Он замолчал, перевел дух и вытер рукавом капли пота, мирно блестевшие на его измученном лысом черепе.
— Продолжайте, — сказал я, — и не останавливайтесь. В таких случаях лучше рассказать сразу, это легче.
— Да, — подхватил он, — я… и… ну, не в этом дело… Так вот. Мысли мои вертелись безостановочно, как будто вихрь их какой подхватил… И вот здесь, в первый раз, мне пришла в голову ужасная мысль, что можно узнать все, если…
— Если? — подхватил я, видя, что он вдруг остановился.
Он ответил шепотом, торжественным и удрученным:
— Если думать об этом безостановочно, не боясь смерти.
Я пожал плечами, сохраняя в лице вежливую готовность слушать далее. Пациент мой судорожно завертелся на стуле, очевидно, уколотый.
— Невероятно? — воскликнул он. — А что, если я вам такую перспективу покажу: вы, вот вы, доктор, сразу, вдруг, сидя на этом кресле, вспомните, что есть бесконечное пространство?.. Хорошо-с… Но вы ведь мыслите о нем со стенками, вы ведь стенки этому пространству мысленно ставите! И вдруг нет для вас ничего, стенок нет, вы чувствуете всем холодом сердца вашего, что это за штука такая — пространство! Ведь миг один, да-с, а этот самый миг вас насмерть уложить может, потому что вы — не приспособлены!..
— Возможно, — сказал я. — Но я себе не могу даже и представить…

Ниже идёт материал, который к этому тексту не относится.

section unhold
variable (k : Nat)
@[simp] theorem State.unhold_seq : (s.unhold k).seq = s.seq := rfl
@[simp] theorem State.unhold_inSession : (s.unhold k).inSession = s.inSession := rfl
@[simp] theorem State.unhold_cur : (s.unhold k).cur = s.cur := rfl
@[simp] theorem State.unhold_rxbuf : (s.unhold k).rxbuf = s.rxbuf := rfl
@[simp] theorem State.unhold_attempts : (s.unhold k).attempts = s.attempts := rfl
@[simp] theorem State.unhold_reason : (s.unhold k).reason = s.reason := rfl
@[simp] theorem State.unhold_cancel : (s.unhold k).cancel = s.cancel := rfl
@[simp] theorem State.unhold_config : (s.unhold k).config = s.config := rfl
@[simp] theorem State.unhold_mirror : (s.unhold k).mirror = s.mirror := rfl
@[simp] theorem State.unhold_held : (s.unhold k).held = s.held.eraseIdx k := rfl
@[simp] theorem State.unhold_answers : (s.unhold k).answers = s.answers := rfl
@[simp] theorem State.unhold_calls : (s.unhold k).calls = s.calls := rfl
@[simp] theorem State.unhold_observed : (s.unhold k).observed = s.observed := rfl
@[simp] theorem State.unhold_schedule : (s.unhold k).schedule = s.schedule := rfl
@[simp] theorem State.unhold_reads : (s.unhold k).reads = s.reads := rfl
@[simp] theorem State.unhold_writes : (s.unhold k).writes = s.writes := rfl
@[simp] theorem State.unhold_picks : (s.unhold k).picks = s.picks.tail := rfl
@[simp] theorem State.unhold_draws : (s.unhold k).draws = drawsAfter s.picks s.draws := rfl
end unhold

section finish
variable (r : Request) (code : Result)
@[simp] theorem State.finish_seq : (s.finish r code).seq = .idle := rfl
@[simp] theorem State.finish_inSession : (s.finish r code).inSession = s.inSession := rfl
@[simp] theorem State.finish_cur : (s.finish r code).cur = none := rfl
@[simp] theorem State.finish_rxbuf : (s.finish r code).rxbuf = [] := rfl
@[simp] theorem State.finish_attempts : (s.finish r code).attempts = 0 := rfl
@[simp] theorem State.finish_reason : (s.finish r code).reason = none := rfl
@[simp] theorem State.finish_cancel : (s.finish r code).cancel = s.cancel := rfl
@[simp] theorem State.finish_config : (s.finish r code).config = s.config := rfl
@[simp] theorem State.finish_mirror : (s.finish r code).mirror = s.mirror := rfl
@[simp] theorem State.finish_held : (s.finish r code).held = s.held := rfl
@[simp] theorem State.finish_answers : (s.finish r code).answers = s.answers ++ [⟨r.request, code, none⟩] := rfl
@[simp] theorem State.finish_calls : (s.finish r code).calls = s.calls := rfl
@[simp] theorem State.finish_observed : (s.finish r code).observed = s.observed := rfl
@[simp] theorem State.finish_schedule : (s.finish r code).schedule = s.schedule := rfl
@[simp] theorem State.finish_reads : (s.finish r code).reads = s.reads := rfl
@[simp] theorem State.finish_writes : (s.finish r code).writes = s.writes := rfl
@[simp] theorem State.finish_picks : (s.finish r code).picks = s.picks := rfl
@[simp] theorem State.finish_draws : (s.finish r code).draws = s.draws := rfl
end finish

section applyIfOk
variable (r : Request) (code : Result)
@[simp] theorem State.applyIfOk_seq : (s.applyIfOk r code).seq = s.seq := rfl
@[simp] theorem State.applyIfOk_inSession : (s.applyIfOk r code).inSession = s.inSession := rfl
@[simp] theorem State.applyIfOk_cur : (s.applyIfOk r code).cur = s.cur := rfl
@[simp] theorem State.applyIfOk_rxbuf : (s.applyIfOk r code).rxbuf = s.rxbuf := rfl
@[simp] theorem State.applyIfOk_attempts : (s.applyIfOk r code).attempts = s.attempts := rfl
@[simp] theorem State.applyIfOk_reason : (s.applyIfOk r code).reason = s.reason := rfl
@[simp] theorem State.applyIfOk_cancel : (s.applyIfOk r code).cancel = s.cancel := rfl
@[simp] theorem State.applyIfOk_config : (s.applyIfOk r code).config = s.config := rfl
@[simp] theorem State.applyIfOk_mirror :
    (s.applyIfOk r code).mirror = if code = .ok then applyTo r.request s.mirror else s.mirror := rfl
@[simp] theorem State.applyIfOk_held : (s.applyIfOk r code).held = s.held := rfl
@[simp] theorem State.applyIfOk_answers : (s.applyIfOk r code).answers = s.answers := rfl
@[simp] theorem State.applyIfOk_calls : (s.applyIfOk r code).calls = s.calls := rfl
@[simp] theorem State.applyIfOk_observed : (s.applyIfOk r code).observed = s.observed := rfl
@[simp] theorem State.applyIfOk_schedule : (s.applyIfOk r code).schedule = s.schedule := rfl
@[simp] theorem State.applyIfOk_reads : (s.applyIfOk r code).reads = s.reads := rfl
@[simp] theorem State.applyIfOk_writes : (s.applyIfOk r code).writes = s.writes := rfl
@[simp] theorem State.applyIfOk_picks : (s.applyIfOk r code).picks = s.picks := rfl
@[simp] theorem State.applyIfOk_draws : (s.applyIfOk r code).draws = s.draws := rfl
end applyIfOk

section beginCollect
@[simp] theorem State.beginCollect_seq : (s.beginCollect).seq = .awaitingByte := rfl
@[simp] theorem State.beginCollect_inSession : (s.beginCollect).inSession = s.inSession := rfl
@[simp] theorem State.beginCollect_cur : (s.beginCollect).cur = s.cur := rfl
@[simp] theorem State.beginCollect_rxbuf : (s.beginCollect).rxbuf = [] := rfl
@[simp] theorem State.beginCollect_attempts : (s.beginCollect).attempts = 0 := rfl
@[simp] theorem State.beginCollect_reason : (s.beginCollect).reason = s.reason := rfl
@[simp] theorem State.beginCollect_cancel : (s.beginCollect).cancel = s.cancel := rfl
@[simp] theorem State.beginCollect_config : (s.beginCollect).config = s.config := rfl
@[simp] theorem State.beginCollect_mirror : (s.beginCollect).mirror = s.mirror := rfl
@[simp] theorem State.beginCollect_held : (s.beginCollect).held = s.held := rfl
@[simp] theorem State.beginCollect_answers : (s.beginCollect).answers = s.answers := rfl
@[simp] theorem State.beginCollect_calls : (s.beginCollect).calls = s.calls := rfl
@[simp] theorem State.beginCollect_observed : (s.beginCollect).observed = s.observed := rfl
@[simp] theorem State.beginCollect_schedule : (s.beginCollect).schedule = s.schedule := rfl
@[simp] theorem State.beginCollect_reads : (s.beginCollect).reads = s.reads := rfl
@[simp] theorem State.beginCollect_writes : (s.beginCollect).writes = s.writes := rfl
@[simp] theorem State.beginCollect_picks : (s.beginCollect).picks = s.picks := rfl
@[simp] theorem State.beginCollect_draws : (s.beginCollect).draws = s.draws := rfl
end beginCollect

section endTimedOut
variable (why : Reason)
@[simp] theorem State.endTimedOut_seq : (s.endTimedOut why).seq = .timedOut := rfl
@[simp] theorem State.endTimedOut_inSession : (s.endTimedOut why).inSession = s.inSession := rfl
@[simp] theorem State.endTimedOut_cur : (s.endTimedOut why).cur = s.cur := rfl
@[simp] theorem State.endTimedOut_rxbuf : (s.endTimedOut why).rxbuf = s.rxbuf := rfl
@[simp] theorem State.endTimedOut_attempts : (s.endTimedOut why).attempts = s.attempts := rfl
@[simp] theorem State.endTimedOut_reason : (s.endTimedOut why).reason = some why := rfl
@[simp] theorem State.endTimedOut_cancel : (s.endTimedOut why).cancel = s.cancel := rfl
@[simp] theorem State.endTimedOut_config : (s.endTimedOut why).config = s.config := rfl
@[simp] theorem State.endTimedOut_mirror : (s.endTimedOut why).mirror = s.mirror := rfl
@[simp] theorem State.endTimedOut_held : (s.endTimedOut why).held = s.held := rfl
@[simp] theorem State.endTimedOut_answers : (s.endTimedOut why).answers = s.answers := rfl
@[simp] theorem State.endTimedOut_calls : (s.endTimedOut why).calls = s.calls := rfl
@[simp] theorem State.endTimedOut_observed : (s.endTimedOut why).observed = (s.observe .inbound s.rxbuf).observed := rfl
@[simp] theorem State.endTimedOut_schedule : (s.endTimedOut why).schedule = s.schedule := rfl
@[simp] theorem State.endTimedOut_reads : (s.endTimedOut why).reads = s.reads := rfl
@[simp] theorem State.endTimedOut_writes : (s.endTimedOut why).writes = s.writes := rfl
@[simp] theorem State.endTimedOut_picks : (s.endTimedOut why).picks = s.picks := rfl
@[simp] theorem State.endTimedOut_draws : (s.endTimedOut why).draws = s.draws := rfl
end endTimedOut

section endTerminated
@[simp] theorem State.endTerminated_seq : (s.endTerminated).seq = .gotTerminator := rfl
@[simp] theorem State.endTerminated_inSession : (s.endTerminated).inSession = s.inSession := rfl
@[simp] theorem State.endTerminated_cur : (s.endTerminated).cur = s.cur := rfl
@[simp] theorem State.endTerminated_rxbuf : (s.endTerminated).rxbuf = s.rxbuf := rfl
@[simp] theorem State.endTerminated_attempts : (s.endTerminated).attempts = s.attempts := rfl
@[simp] theorem State.endTerminated_reason : (s.endTerminated).reason = s.reason := rfl
@[simp] theorem State.endTerminated_cancel : (s.endTerminated).cancel = s.cancel := rfl
@[simp] theorem State.endTerminated_config : (s.endTerminated).config = s.config := rfl
@[simp] theorem State.endTerminated_mirror : (s.endTerminated).mirror = s.mirror := rfl
@[simp] theorem State.endTerminated_held : (s.endTerminated).held = s.held := rfl
@[simp] theorem State.endTerminated_answers : (s.endTerminated).answers = s.answers := rfl
@[simp] theorem State.endTerminated_calls : (s.endTerminated).calls = s.calls := rfl
@[simp] theorem State.endTerminated_observed : (s.endTerminated).observed = (s.observe .inbound s.rxbuf).observed := rfl
@[simp] theorem State.endTerminated_schedule : (s.endTerminated).schedule = s.schedule := rfl
@[simp] theorem State.endTerminated_reads : (s.endTerminated).reads = s.reads := rfl
@[simp] theorem State.endTerminated_writes : (s.endTerminated).writes = s.writes := rfl
@[simp] theorem State.endTerminated_picks : (s.endTerminated).picks = s.picks := rfl
@[simp] theorem State.endTerminated_draws : (s.endTerminated).draws = s.draws := rfl
end endTerminated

— Вот именно!.. — подхватил он с болезненным торжеством. — И я не представил, но чувствую, — и он стукнул себя кулаком в грудь, — вот здесь ношу чувство такое, что, как только подумаю об этом пристально, не отрываясь, — пойму… А поняв — умру. Вот давеча я просил вас слова «мат в три хода» крикнуть, если я руку подыму… Все это оттого, что вы мне этими самыми словами в критический момент, когда оно начнет уже подступать, — другое направление мыслям сразу дадите.
А задачу эту в три хода я выудил, когда еще журнальчик один выписывал. Я ее, голос ваш услышав, — и начну с места в карьер решать… Так вот-с… сижу я, вдруг, слышу, жена меня с крылечка зовет: «Миша!». А я слышу, что зовет, но отвечать ей, представьте себе, не могу, — сковало мне язык, и все тут… Потом уж я догадался, в чем тут штука была: настроение у меня было в момент этот, так сказать, самое неземное, редкое даже настроение, а тут нужно о деле каком-нибудь домашнем разговаривать, пустячки разные. Молчу я. Второй раз зовет: «Миша-а! Уснул, что ли, ты?» Тут я разозлился и сказал ей, извините, вот эти самые грубые слова: «Пошла к черту!» Хорошо-с. Ушла она. И так мне грустно стало после этого, что и не расскажешь. Пойду, думаю, спать. Разделся, лег, а все не спится мне, круги разные мелькают, мухи светящиеся бегают… А сердце, надо вам сказать, у меня давно не в порядке… Вот и начало оно разные штуки выделывать… То остановится, то барабанным боем ударит, да так сильно, что воздуха не хватает… Страх меня взял, в жар бросило… Умираю, думаю себе… И как это подумал, поплыла кровать подо мной, и сам я себя не чувствую… Ну, хорошо. Прошло это, опомнился… однако спать уже не могу… Мысли разные бегут, бегут как собаки на улице, разные образы мелькают, воспоминания… Потом, вижу, девочка идет утренняя, за ней барышня, потом старуха… вся эта процессия, как живая, движется… И только, знаете, мысль моя на этой старухе остановилась, как задрожал я и закричал во весь голос: чувствую, один поворот мысли, и пойму, понимаете, — пойму и разрешу всю загвоздку смерти и жизни, как дважды два — четыре… И чувствую, что, как только пойму это, в тот же самый момент… умру… не выдержу.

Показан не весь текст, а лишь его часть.